- _WHAT NEEDS TO BE DONE_
Report each line of the entries that contains the word "laneUnit", copied in full.

- _DATA FOR THIS EXERCISE_
○ ○ ○

-- ==== Sys2Proof/Laws/Ports.lean ====
section
/-! SUPPORT. What the ports' transmit sides and the report queue can do, one lemma for each operation. -/

namespace Sys2Proof.Machine

/-! ## Taking the first of a kind -/

theorem takeFirst_eq_none {α : Type} {p : α → Bool} {l : List α} :
    takeFirst p l = none ↔ ∀ x ∈ l, p x = false := by
  induction l with
  | nil => simp [takeFirst]
  | cons a l ih =>
    by_cases h : p a = true
    · simp [takeFirst, h]
    · simp [takeFirst, h, ih]

/-- What takeFirst takes: the first element that satisfies the test, with the rest in order. -/
theorem takeFirst_eq_some {α : Type} {p : α → Bool} {l rest : List α} {x : α} :
    takeFirst p l = some (x, rest) ↔
      ∃ before after, l = before ++ x :: after ∧ (∀ y ∈ before, p y = false) ∧ p x = true ∧ rest = before ++ after := by
  induction l generalizing rest with
  | nil => simp [takeFirst]
  | cons a l ih =>
    by_cases h : p a = true
    · simp only [takeFirst, h, if_true, Option.some.injEq, Prod.mk.injEq]
      constructor
      · rintro ⟨rfl, rfl⟩; exact ⟨[], l, by simp, by simp, h, rfl⟩
      · rintro ⟨before, after, e, hb, hx, rfl⟩
        cases before with
        | nil => simp at e; simp [e]
        | cons b bs => simp at e; have := hb b (by simp); simp [← e.1, h] at this
    · simp only [takeFirst, h]
      constructor
      · intro e
        simp only [Bool.false_eq_true, if_false, Option.map_eq_some_iff, Prod.mk.injEq, Prod.exists] at e
        obtain ⟨y, r, e, rfl, rfl⟩ := e
        obtain ⟨before, after, rfl, hb, hx, rfl⟩ := ih.1 e
        exact ⟨a :: before, after, by simp, by simpa [h] using hb, hx, rfl⟩
      · rintro ⟨before, after, e, hb, hx, rfl⟩
        cases before with
        | nil => simp at e; exact absurd (e.1 ▸ hx) h
        | cons b bs =>
          simp at e
          obtain ⟨rfl, rfl⟩ := e
          have : takeFirst p (bs ++ x :: after) = some (x, bs ++ after) :=
            ih.2 ⟨bs, after, rfl, fun y hy => hb y (by simp [hy]), hx, rfl⟩
          simp [this]

/-! ## The Air Port -/

/-- A choice leaves the port's line and counters. -/
theorem AirPort.choose_keeps (a : AirPort) :
    a.choose.isOpen = a.isOpen ∧ a.choose.cut = a.cut ∧ a.choose.holdOff = a.holdOff ∧ a.choose.malformed = a.malformed ∧
      a.choose.stray = a.stray ∧ a.choose.drops = a.drops ∧ a.choose.queue.length ≤ a.queue.length := by
  unfold AirPort.choose
  split
  · split
    · rename_i f rest h
      obtain ⟨before, after, e, -, -, rfl⟩ := takeFirst_eq_some.1 h
      simp [e]
    · split <;> simp_all
  · simp

/-- A choice leaves no transmitter idle while a frame waits that it may send (R136). -/
theorem AirPort.choose_busy (a : AirPort) (ho : a.isOpen = true) (hh : a.holdOff = false)
    (h : a.choose.sending = none) : a.choose.queue = [] := by
  unfold AirPort.choose at h ⊢
  by_cases hs : a.sending = none
  · simp only [ho, hh, hs, Option.isNone_none, Bool.and_self, Bool.not_false, if_true] at h ⊢
    split <;> simp_all
    split <;> simp_all
  · have : a.sending.isNone = false := by simpa using Option.isSome_iff_ne_none.2 hs
    simp [this] at h; exact absurd h hs

/-- Entering the queue leaves the port's line, its transmitter and its other counters, and never passes the limit. -/
theorem AirPort.enqueue_keeps (a : AirPort) (f : AirFrame) :
    (a.enqueue f).isOpen = a.isOpen ∧ (a.enqueue f).cut = a.cut ∧ (a.enqueue f).holdOff = a.holdOff ∧
      (a.enqueue f).sending = a.sending ∧
      (a.enqueue f).malformed = a.malformed ∧ (a.enqueue f).stray = a.stray ∧
      (a.drops ≤ 65535 → (a.enqueue f).drops ≤ 65535) ∧ (a.queue.length ≤ 16 → (a.enqueue f).queue.length ≤ 16) := by
  unfold AirPort.enqueue
  split
  · rename_i h
    refine ⟨rfl, rfl, rfl, rfl, rfl, rfl, id, fun _ => ?_⟩
    simp [Config.airQueueLimit] at h ⊢; omega
  · split
    · rename_i h
      obtain ⟨before, after, e, -, -, rfl⟩ := takeFirst_eq_some.1 h
      refine ⟨rfl, rfl, rfl, rfl, rfl, rfl, fun _ => ?_, fun hl => ?_⟩
      · simp only [satInc, Config.counterMax]; omega
      · simp [e] at hl ⊢; omega
    · refine ⟨rfl, rfl, rfl, rfl, rfl, rfl, fun _ => ?_, id⟩
      simp only [satInc, Config.counterMax]; omega

/-- Handing a frame over keeps the port's line and its ceilings. -/
theorem AirPort.handOver_keeps (a : AirPort) (f : AirFrame) :
    (a.handOver f).isOpen = a.isOpen ∧ (a.handOver f).cut = a.cut ∧ (a.handOver f).holdOff = a.holdOff ∧ (a.handOver f).malformed = a.malformed ∧
      (a.handOver f).stray = a.stray ∧ (a.drops ≤ 65535 → (a.handOver f).drops ≤ 65535) ∧
      (a.queue.length ≤ 16 → (a.handOver f).queue.length ≤ 16) := by
  obtain ⟨e1, e2, e3, -, e4, e5, e6, e7⟩ := a.enqueue_keeps f
  obtain ⟨c1, c2, c2', c3, c4, c5, c6⟩ := (a.enqueue f).choose_keeps
  exact ⟨c1.trans e1, c2.trans e2, c2'.trans e3, c3.trans e4, c4.trans e5, fun h => c5.le.trans (e6 h), fun h => c6.trans (e7 h)⟩

/-! ## The Voice Port and the report queue -/

/-- Nothing but what posting a report may change: the report queue with its loss indication and counter, and what the
Voice Port's transmitter holds. -/
structure State.OnlyReports (s t : State) : Prop where
  roster : t.roster = s.roster
  pairing : t.pairing = s.pairing
  intake : t.intake = s.intake
  laneUnit : t.laneUnit = s.laneUnit
  mix : t.mix = s.mix
  callCtl : t.callCtl = s.callCtl
  airPort : t.airPort = s.airPort
  store : t.store = s.store
  pending : t.pending = s.pending
  tables : t.directives.SameTables s.directives
  line : t.voicePort.SameLine s.voicePort

theorem State.OnlyReports.refl (s : State) : s.OnlyReports s :=
  ⟨rfl, rfl, rfl, rfl, rfl, rfl, rfl, rfl, rfl, ⟨rfl, rfl, rfl, rfl, rfl, rfl⟩, ⟨rfl, rfl, rfl, rfl⟩⟩

theorem State.OnlyReports.trans {s t u : State} (h : s.OnlyReports t) (k : t.OnlyReports u) : s.OnlyReports u := by
  obtain ⟨h1, h2, h3, h4, h5, h6, h7, h8, h9, ⟨a1, a2, a3, a4, a5, a6⟩, b1, b2, b3, b4⟩ := h
  obtain ⟨k1, k2, k3, k4, k5, k6, k7, k8, k9, ⟨c1, c2, c3, c4, c5, c6⟩, d1, d2, d3, d4⟩ := k
  exact ⟨k1.trans h1, k2.trans h2, k3.trans h3, k4.trans h4, k5.trans h5, k6.trans h6, k7.trans h7, k8.trans h8,
    k9.trans h9, ⟨c1.trans a1, c2.trans a2, c3.trans a3, c4.trans a4, c5.trans a5, c6.trans a6⟩,
    ⟨d1.trans b1, d2.trans b2, d3.trans b3, d4.trans b4⟩⟩

/-- The arbiter of the Voice Port reaches the slot, the transmitter and the report queue alone. -/
theorem State.chooseVoice_only (s : State) : s.OnlyReports s.chooseVoice := by
  unfold State.chooseVoice
  split
  · split
    · exact ⟨rfl, rfl, rfl, rfl, rfl, rfl, rfl, rfl, rfl, ⟨rfl, rfl, rfl, rfl, rfl, rfl⟩, ⟨rfl, rfl, rfl, rfl⟩⟩
    · split
      · exact .refl s
      · exact ⟨rfl, rfl, rfl, rfl, rfl, rfl, rfl, rfl, rfl, ⟨rfl, rfl, rfl, rfl, rfl, rfl⟩, ⟨rfl, rfl, rfl, rfl⟩⟩
  · exact .refl s

/-- A choice leaves no transmitter idle while a frame or a report waits that it may send (R139). -/
theorem State.chooseVoice_busy (s : State) (ho : s.voicePort.isOpen = true) (hh : s.voicePort.holdOff = false)
    (h : s.chooseVoice.voicePort.sending = none) :
    s.chooseVoice.voicePort.slot = none ∧ s.chooseVoice.directives.reports = [] := by
  unfold State.chooseVoice at h ⊢
  by_cases hs : s.voicePort.sending = none
  · simp only [ho, hh, hs, Option.isNone_none, Bool.and_self, Bool.not_false, if_true] at h ⊢
    split <;> simp_all
    split <;> simp_all
  · have : s.voicePort.sending.isNone = false := by simpa using Option.isSome_iff_ne_none.2 hs
    simp [this] at h; exact absurd h hs

/-- A choice never lengthens the report queue and leaves the reports-lost counter. -/
theorem State.chooseVoice_reports (s : State) :
    s.chooseVoice.directives.reports.length ≤ s.directives.reports.length ∧
      s.chooseVoice.directives.reportsLost = s.directives.reportsLost := by
  unfold State.chooseVoice
  split
  · split
    · simp
    · split <;> simp_all
  · simp

/-- A report entering the queue leaves the tables and keeps the limit and the ceiling (R161, R162). -/
theorem DirectiveUnit.enqueue_keeps (d : DirectiveUnit) (r : Report) :
    (d.enqueue r).SameTables d ∧ (d.reports.length ≤ 8 → (d.enqueue r).reports.length ≤ 8) ∧
      (d.reportsLost ≤ 65535 → (d.enqueue r).reportsLost ≤ 65535) := by
  unfold DirectiveUnit.enqueue
  split
  · rename_i h
    refine ⟨⟨rfl, rfl, rfl, rfl, rfl, rfl⟩, fun _ => ?_, id⟩
    simp [Config.reportQueueLimit] at h ⊢; omega
  · simp only
    split
    · rename_i h
      obtain ⟨before, after, e, -, -, rfl⟩ := takeFirst_eq_some.1 h
      refine ⟨⟨rfl, rfl, rfl, rfl, rfl, rfl⟩, fun hl => ?_, fun _ => ?_⟩
      · simp [e] at hl ⊢; omega
      · simp only [satInc, Config.counterMax]; omega
    · refine ⟨⟨rfl, rfl, rfl, rfl, rfl, rfl⟩, id, fun _ => ?_⟩
      simp only [satInc, Config.counterMax]; omega

/-- Posting a report reaches the report queue and the Voice Port's transmitter alone. -/
theorem State.post_only (s : State) (r : Report) : s.OnlyReports (s.post r) := by
  have h := State.chooseVoice_only { s with directives := s.directives.enqueue r }
  obtain ⟨e, -, -⟩ := s.directives.enqueue_keeps r
  exact State.OnlyReports.trans (t := { s with directives := s.directives.enqueue r })
    ⟨rfl, rfl, rfl, rfl, rfl, rfl, rfl, rfl, rfl, e, ⟨rfl, rfl, rfl, rfl⟩⟩ h

theorem State.postEvent_only (s : State) (e : Event) : s.OnlyReports (s.postEvent e) := s.post_only _

/-- Posting keeps the report queue's limit and its counter's ceiling. -/
theorem State.post_bounded (s : State) (r : Report) (hl : s.directives.reports.length ≤ 8)
    (hc : s.directives.reportsLost ≤ 65535) :
    (s.post r).directives.reports.length ≤ 8 ∧ (s.post r).directives.reportsLost ≤ 65535 := by
  obtain ⟨-, e1, e2⟩ := s.directives.enqueue_keeps r
  obtain ⟨c1, c2⟩ := State.chooseVoice_reports { s with directives := s.directives.enqueue r }
  exact ⟨c1.trans (e1 hl), c2.le.trans (e2 hc)⟩

@[simp] theorem State.post_roster (s : State) (r : Report) : (s.post r).roster = s.roster := (s.post_only r).roster
@[simp] theorem State.post_pairing (s : State) (r : Report) : (s.post r).pairing = s.pairing := (s.post_only r).pairing
@[simp] theorem State.post_intake (s : State) (r : Report) : (s.post r).intake = s.intake := (s.post_only r).intake
@[simp] theorem State.post_laneUnit (s : State) (r : Report) : (s.post r).laneUnit = s.laneUnit := (s.post_only r).laneUnit
@[simp] theorem State.post_mix (s : State) (r : Report) : (s.post r).mix = s.mix := (s.post_only r).mix
@[simp] theorem State.post_callCtl (s : State) (r : Report) : (s.post r).callCtl = s.callCtl := (s.post_only r).callCtl
@[simp] theorem State.post_airPort (s : State) (r : Report) : (s.post r).airPort = s.airPort := (s.post_only r).airPort
@[simp] theorem State.post_store (s : State) (r : Report) : (s.post r).store = s.store := (s.post_only r).store
@[simp] theorem State.post_pending (s : State) (r : Report) : (s.post r).pending = s.pending := (s.post_only r).pending

@[simp] theorem State.chooseVoice_roster (s : State) : s.chooseVoice.roster = s.roster := s.chooseVoice_only.roster
@[simp] theorem State.chooseVoice_pairing (s : State) : s.chooseVoice.pairing = s.pairing := s.chooseVoice_only.pairing
@[simp] theorem State.chooseVoice_intake (s : State) : s.chooseVoice.intake = s.intake := s.chooseVoice_only.intake
@[simp] theorem State.chooseVoice_laneUnit (s : State) : s.chooseVoice.laneUnit = s.laneUnit := s.chooseVoice_only.laneUnit
@[simp] theorem State.chooseVoice_mix (s : State) : s.chooseVoice.mix = s.mix := s.chooseVoice_only.mix
@[simp] theorem State.chooseVoice_callCtl (s : State) : s.chooseVoice.callCtl = s.callCtl := s.chooseVoice_only.callCtl
@[simp] theorem State.chooseVoice_airPort (s : State) : s.chooseVoice.airPort = s.airPort := s.chooseVoice_only.airPort
@[simp] theorem State.chooseVoice_store (s : State) : s.chooseVoice.store = s.store := s.chooseVoice_only.store
@[simp] theorem State.chooseVoice_pending (s : State) : s.chooseVoice.pending = s.pending := s.chooseVoice_only.pending

/-- Placing an uplink frame reaches the Voice Port and the report queue alone (R138, R139). -/
theorem State.placeUplink_only (s : State) (f : UplinkFrame) : s.OnlyReports (s.placeUplink f) :=
  State.OnlyReports.trans
    (t := { s with voicePort := { s.voicePort with slot := some f } })
    ⟨rfl, rfl, rfl, rfl, rfl, rfl, rfl, rfl, rfl, ⟨rfl, rfl, rfl, rfl, rfl, rfl⟩, ⟨rfl, rfl, rfl, rfl⟩⟩
    (State.chooseVoice_only _)

end Sys2Proof.Machine
end

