theorem test_FullAirQueueMakesRoom_meets :
    (airWith (List.replicate 15 (.defer 1 0 1))).queue.length < 16 ∧
      (airWith (List.replicate 16 (.defer 1 0 1))).queue.length = 16 ∧
      (∀ g ∈ (airWith (List.replicate 16 (.defer 1 0 1))).queue, g.isAnswer = true) ∧
      (let before := [AirFrame.defer 1 0 1]
       let d := AirFrame.downlinkSilence 2 0
       let after := List.replicate 14 (AirFrame.downlinkSilence 3 0)
       let a := airWith (before ++ d :: after)
       a.queue.length = 16 ∧ a.queue = before ++ d :: after ∧ (∀ g ∈ before, g.isAnswer = true) ∧ d.isAnswer = false) := by
  decide +kernel

theorem test_AirArbiterChooses_meets :
    (airWith []).queue = [] ∧ dark.airPort.isOpen = false ∧
      ({ State.reset.airPort with holdOff := true } : AirPort).holdOff = true ∧
      ({ State.reset.airPort with sending := some (.defer 1 0 1) } : AirPort).sending.isSome = true ∧
      (let before := [AirFrame.downlinkSilence 2 0]
       let f := AirFrame.defer 1 0 1
       let a := airWith (before ++ f :: [])
       a.isOpen = true ∧ a.holdOff = false ∧ a.sending = none ∧ a.queue = before ++ f :: [] ∧
         (∀ g ∈ before, g.isAnswer = false) ∧ f.isAnswer = true) ∧
      (let f := AirFrame.downlinkSilence 2 0
       let after := [AirFrame.downlinkSilence 3 0]
       let a := airWith ([] ++ f :: after)
       a.isOpen = true ∧ a.holdOff = false ∧ a.sending = none ∧ a.queue = [] ++ f :: after ∧
         ∀ g ∈ f :: after, g.isAnswer = false) := by decide +kernel

/-- Reset with an idle Voice Port, a slot and a report queue. -/
def voiceWith (slot : Option UplinkFrame) (reports : List Report) : State :=
  { State.reset with
    voicePort := { State.reset.voicePort with sending := none, slot := slot }
    directives := { State.reset.directives with reports := reports } }

theorem test_VoiceArbiterChooses_meets :
    dark.voicePort.isOpen = false ∧ State.reset.voicePort.sending.isSome = true ∧
      ({ State.reset with voicePort := { State.reset.voicePort with holdOff := true } } : State).voicePort.holdOff = true ∧
      ((voiceWith none []).voicePort.slot = none ∧ (voiceWith none []).directives.reports = []) ∧
      (let s := voiceWith (some ⟨9, flat 1⟩) []
       s.voicePort.isOpen = true ∧ s.voicePort.holdOff = false ∧ s.voicePort.sending = none ∧
         s.voicePort.slot = some ⟨9, flat 1⟩) ∧
      (let s := voiceWith none [.reply 1 1 .done]
       s.voicePort.isOpen = true ∧ s.voicePort.holdOff = false ∧ s.voicePort.sending = none ∧ s.voicePort.slot = none ∧
         s.directives.reports = .reply 1 1 .done :: []) := by decide +kernel

theorem test_FullReportQueueMakesRoom_meets :
    (voiceWith none (List.replicate 7 (.reply 1 1 .done))).directives.reports.length < 8 ∧
      (let d := (voiceWith none (List.replicate 8 (.reply 1 1 .done))).directives
       d.reports.length = 8 ∧ ∀ g ∈ d.reports, g.isEvent = false) ∧
      (let before := [Report.reply 1 1 .done]
       let e := readyReport .restart
       let after := List.replicate 6 (readyReport .powerUp)
       let d := (voiceWith none (before ++ e :: after)).directives
       d.reports.length = 8 ∧ d.reports = before ++ e :: after ∧ (∀ g ∈ before, g.isEvent = false) ∧ e.isEvent = true) ∧
      (let s := voiceWith none [.reply 1 1 .done]
       s.voicePort.isOpen = true ∧ s.voicePort.holdOff = false ∧ s.voicePort.sending = none ∧ s.voicePort.slot = none ∧
         s.directives.reports = .reply 1 1 .done :: []) := by
  decide +kernel

/-! ## Taking a directive -/

theorem test_DirectiveFormIsJudged_meets :
    State.reset.VoiceTakes ∧
      (1 ≤ (1 : Byte).toNat ∧ (1 : Byte).toNat ≤ 19 ∧ ¬ ([0] : List Byte).length = 2) ∧
      (1 ≤ (19 : Byte).toNat ∧ (19 : Byte).toNat ≤ 19 ∧ ¬ ([0] : List Byte).length = 0) ∧
      ¬ (2 ≤ (List.replicate 66 (0 : Byte)).length ∧ (List.replicate 66 (0 : Byte)).length ≤ 64 ∧
        (List.replicate 66 (0 : Byte)).length % 2 = 0) ∧
      (0 : Byte).toNat = 0 ∧ 19 < (20 : Byte).toNat := by decide +kernel

theorem test_PointAndMaskSetTheirRegisters_meets :
    State.reset.VoiceTakes ∧ (14 : Byte).toNat ≤ 14 ∧ (7 : Byte).toNat < 8 ∧ 14 < (15 : Byte).toNat ∧
      8 ≤ (8 : Byte).toNat ∧ isDirective (.point 0 [0, 0]) = true ∧
      (∀ seq p, Instr.point 0 [0, 0] = .mask seq p → p.length ≠ 2) ∧ isDirective (.mask 0 [1]) = true ∧
      (∀ seq p, Instr.mask 0 [1] = .mask seq p → p.length ≠ 2) ∧ (∃ t, exec (.point 0 [0, 0]) State.reset = .next t) ∧
      (15 : Nat) < 16 :=
  by refine ⟨?_, ?_, ?_, ?_, ?_, rfl, by simp, rfl, by simp +contextual, ⟨_, rfl⟩, ?_⟩ <;> decide +kernel

theorem test_ReadReturnsTheRun_meets :
    State.reset.VoiceTakes ∧ (0 : Byte).toNat < 1 ∧ 32 < (33 : Byte).toNat ∧ 8 < 0 + (9 : Byte).toNat ∧
      ¬ 8 < 0 + (8 : Byte).toNat ∧
      (let s : State := { State.reset with directives := { State.reset.directives with modes := Vector.replicate 14 .hidden } }
       s.directives.region.val ≠ 13 ∧ s.directives.modeOf s.directives.region = .hidden) := by decide +kernel

theorem test_RegionsPresentTheirBlocks_meets :
    full.Bounded ∧ full.laneUnit.lanes[0].expected = some 10 ∧ full.laneUnit.lanes[2].expected = none ∧
      full.directives.settings.InRange ∧
      ∃ b, (pair (some 7) .silent .silent).listeners[(0 : ListenerIx)].primary = some b ∧
        b ∉ (pair (some 7) .silent .silent).listeners[(0 : ListenerIx)].members :=
  ⟨full_bounded, by decide +kernel, by decide +kernel, full_sound.party.settings, by decide +kernel⟩

theorem test_WriteIsCheckedThenApplied_meets :
    State.reset.VoiceTakes ∧
      (2 ≤ ([0, 0] : List Byte).length ∧ ([0, 0] : List Byte).length ≤ 64 ∧ ([0, 0] : List Byte).length % 2 = 0) ∧
      (2 ≤ (List.replicate 64 (0 : Byte)).length ∧ (List.replicate 64 (0 : Byte)).length ≤ 64 ∧
        (List.replicate 64 (0 : Byte)).length % 2 = 0) := by decide +kernel

theorem test_WrittenWordReadsBack_meets :
    (31 < regionCount 2 ∧ (2 : RegionIx).val ∉ [0, 1, 4, 10, 11, 12]) ∧
      (14 < regionCount 13 ∧ (13 : RegionIx).val ∉ [0, 1, 4, 10, 11, 12]) ∧
      (30 < regionCount 2 ∧ ((2 : RegionIx), 30) ≠ ((2 : RegionIx), 31)) := by decide +kernel

/-- Reset with every mode READ ONLY. -/
def guarded : State := { State.reset with directives := { State.reset.directives with modes := Vector.replicate 14 .readOnly } }

theorem test_ClearCountersClearsTheCounters_meets :
    State.reset.VoiceTakes ∧ State.reset.directives.modes[10] = .opened ∧ guarded.VoiceTakes ∧
      guarded.directives.modes[10] ≠ .opened := by decide +kernel

theorem test_StatusIsASnapshot_meets :
    (full.VoiceTakes ∧ full.laneUnit.waitList.length ≤ 4 ∧ full.pairing.context = none ∧
        full.store.state = .idle ∧ full.laneUnit.waitList[(0 : Fin 4).val]? = some ⟨3, 3, 1, true⟩ ∧
        full.laneUnit.waitList[(3 : Fin 4).val]? = none) ∧
      party.pairing.context = some ⟨5, 2, 2, true, 20⟩ ∧
      (full.setStore (.programming 20 blankImage)).store.state = .programming 20 blankImage ∧
      (full.setStore (.erasing 0)).store.state = .erasing 0 := by decide +kernel

theorem test_SwapAndAdmissionSetTheirFlags_meets : guarded.VoiceTakes ∧ State.reset.VoiceTakes := by
  decide +kernel

/-- The party with bond entries in use as given, each with an address of its own. -/
def bonded (uses : Fin 8 → Bool) (addr : Fin 8 → Address) : State :=
  { party with
    pairing := { party.pairing with bonds := Vector.ofFn fun i => { inUse := uses i, addr := addr i } } }

theorem test_BondEntersTheBud_meets :
    party.VoiceTakes ∧ (0 : Byte).toNat = 0 ∧ 8 < (9 : Byte).toNat ∧
      (8 : Byte).toNat = (7 : BudIx).val + 1 ∧ party.roster.buds[7].link = .free ∧ party.directives.modes[8] = .opened ∧
      guarded.directives.modes[8] ≠ .opened ∧
      ((1 : Byte).toNat = (0 : BudIx).val + 1 ∧ party.roster.buds[0].link ≠ .free ∧
        party.roster.buds[0].listener = some 0) ∧
      (let p := (bonded (fun _ => true) fun i => if 3 ≤ i.val then 103 else 0).pairing
       p.bonds[(3 : Fin 8)].inUse = true ∧ p.bonds[(3 : Fin 8)].addr = party.roster.buds[0].addr ∧
         ∀ j : Fin 8, j < 3 → p.bonds[j].inUse = true → p.bonds[j].addr ≠ party.roster.buds[0].addr) ∧
      (let p := (bonded (fun i => i.val < 5) fun _ => 0).pairing
       (∀ j : Fin 8, p.bonds[j].inUse = true → p.bonds[j].addr ≠ party.roster.buds[0].addr) ∧
         p.bonds[(5 : Fin 8)].inUse = false ∧ ∀ j : Fin 8, j < 5 → p.bonds[j].inUse = true) ∧
      (let p := (bonded (fun _ => true) fun _ => 0).pairing
       (∀ j : Fin 8, p.bonds[j].inUse = true → p.bonds[j].addr ≠ party.roster.buds[0].addr) ∧
         ∀ j : Fin 8, p.bonds[j].inUse = true) := by decide +kernel

/-! ## The profile store -/

theorem test_StoreAndEraseAreChecked_meets :
    State.reset.VoiceTakes ∧ 20 < (21 : Byte).toNat ∧ (20 : Byte).toNat = (20 : PageIx).val ∧
      State.reset.pageProtected 20 = false ∧ guarded.pageProtected 20 = true ∧ State.reset.store.state = .idle ∧
      (full.setStore (.erasing 0)).store.state ≠ .idle ∧ State.reset.store.pages[(20 : PageIx)] = none ∧
      locked.store.pages[(0 : PageIx)] ≠ none := by decide +kernel

theorem test_LoadPageCopiesThePage_meets :
    State.reset.VoiceTakes ∧ 20 < (21 : Byte).toNat ∧ (0 : Byte).toNat = (0 : PageIx).val ∧
      State.reset.loadProtected 0 = false ∧ State.reset.store.state.inFlight ≠ some 0 := by decide +kernel

/-- A bridge with an operation in flight, a restart pending or not. -/
def inFlight (t : StoreState) (pending : Bool) : State :=
  { party with store := { party.store with state := t, restartPending := pending } }

theorem test_CompletionsAndRestarts_meets :
    (∀ p : Bool, (inFlight (.erasing 3) p).store.state = .erasing 3 ∧ (inFlight (.erasing 3) p).store.restartPending = p ∧
        (inFlight (.programming 3 blankImage) p).store.state = .programming 3 blankImage ∧
        (inFlight (.programming 3 blankImage) p).VoiceTakes) ∧
      State.reset.store.state = .idle ∧ State.reset.store.restartPending = false ∧ State.reset.VoiceTakes := by
  decide +kernel

/-- A start-up with READY chosen at once, and one behind a frame being sent. -/
theorem test_StartUpLeavesStartValues_meets :
    ((voiceWith none []).voicePort.sending = none ∧ (voiceWith none []).voicePort.holdOff = false) ∧
      State.reset.voicePort.sending ≠ none := by decide +kernel

theorem test_PagesOutlivePower_meets :
    (inFlight (.programming 20 blankImage) false).store.state.inFlight = some 20 ∧ State.reset.store.state.inFlight ≠ some 0 := by
  decide +kernel

/-- Pages 3 and 4 written and the rest blank: bond entry 2, whose words 0 and 1 end page 3, is loaded, and entry 3, whose
last two words begin page 5, is not. -/
theorem test_PagesAreLoadedIntoTheirTables_meets :
    let page : Page := Vector.replicate 16 1
    let pages : Vector (Option Page) 21 := ((Vector.replicate 21 none).set 3 (some page)).set 4 (some page)
    let held := fun n : Nat => pages.toList.getD n none
    (∃ j : Fin 6, held (3 + (6 * (2 : Fin 8).val + j.val) / 8) = none) ∧
      held (3 + 6 * (1 : Fin 8).val / 8) = some page ∧ held (3 + (6 * (1 : Fin 8).val + 5) / 8) = some page := by
  decide +kernel

/-! ## Requests and arrivals on the Air Link -/

theorem test_UnknownHandlesAreStray_meets :
    party.roster.BudsSound ∧ party.AirTakes ∧ party.roster.budByHandle 0 = none ∧
      party.roster.budByHandle 5 = some 2 ∧ party.roster.buds[(2 : BudIx)].link = .offered := by decide +kernel

theorem test_ArrivalIsTakenInOrder_meets :
    (party.AirTakes ∧ party.roster.budByHandle 3 = some 0 ∧ party.roster.buds[(0 : BudIx)].link ≠ .offered) ∧
      (∀ b : BudIx, party.roster.budByHandle 5 = some b → party.roster.buds[b].link = .offered) ∧
      (∀ b : BudIx, party.roster.budByHandle 0 = some b → party.roster.buds[b].link = .offered) ∧
      (full.intake = { full with mix := State.reset.mix }.intake ∧
        full.laneUnit = { full with mix := State.reset.mix }.laneUnit) := by decide +kernel

/-- A JOINING bud, a LIVE bud and a PARKED one. -/
theorem test_ArrivalUpdatesTheRecord_meets :
    party.AirTakes ∧ party.roster.budByHandle 3 = some 0 ∧ party.roster.buds[(0 : BudIx)].link = .live ∧
      party.roster.budByHandle 4 = some 1 ∧ party.roster.buds[(1 : BudIx)].link = .joining ∧
      party.roster.budByHandle 6 = some 3 ∧ party.roster.buds[(3 : BudIx)].link = .parked := by decide +kernel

○ ○ ○

- _SOLVED EXERCISE_
  laneUnit : t.laneUnit = s.laneUnit
@[simp] theorem State.post_laneUnit (s : State) (r : Report) : (s.post r).laneUnit = s.laneUnit := (s.post_only r).laneUnit
@[simp] theorem State.chooseVoice_laneUnit (s : State) : s.chooseVoice.laneUnit = s.laneUnit := s.chooseVoice_only.laneUnit
    full.Bounded ∧ full.laneUnit.lanes[0].expected = some 10 ∧ full.laneUnit.lanes[2].expected = none ∧
    (full.VoiceTakes ∧ full.laneUnit.waitList.length ≤ 4 ∧ full.pairing.context = none ∧
        full.store.state = .idle ∧ full.laneUnit.waitList[(0 : Fin 4).val]? = some ⟨3, 3, 1, true⟩ ∧
        full.laneUnit.waitList[(3 : Fin 4).val]? = none) ∧
        full.laneUnit = { full with mix := State.reset.mix }.laneUnit) := by decide +kernel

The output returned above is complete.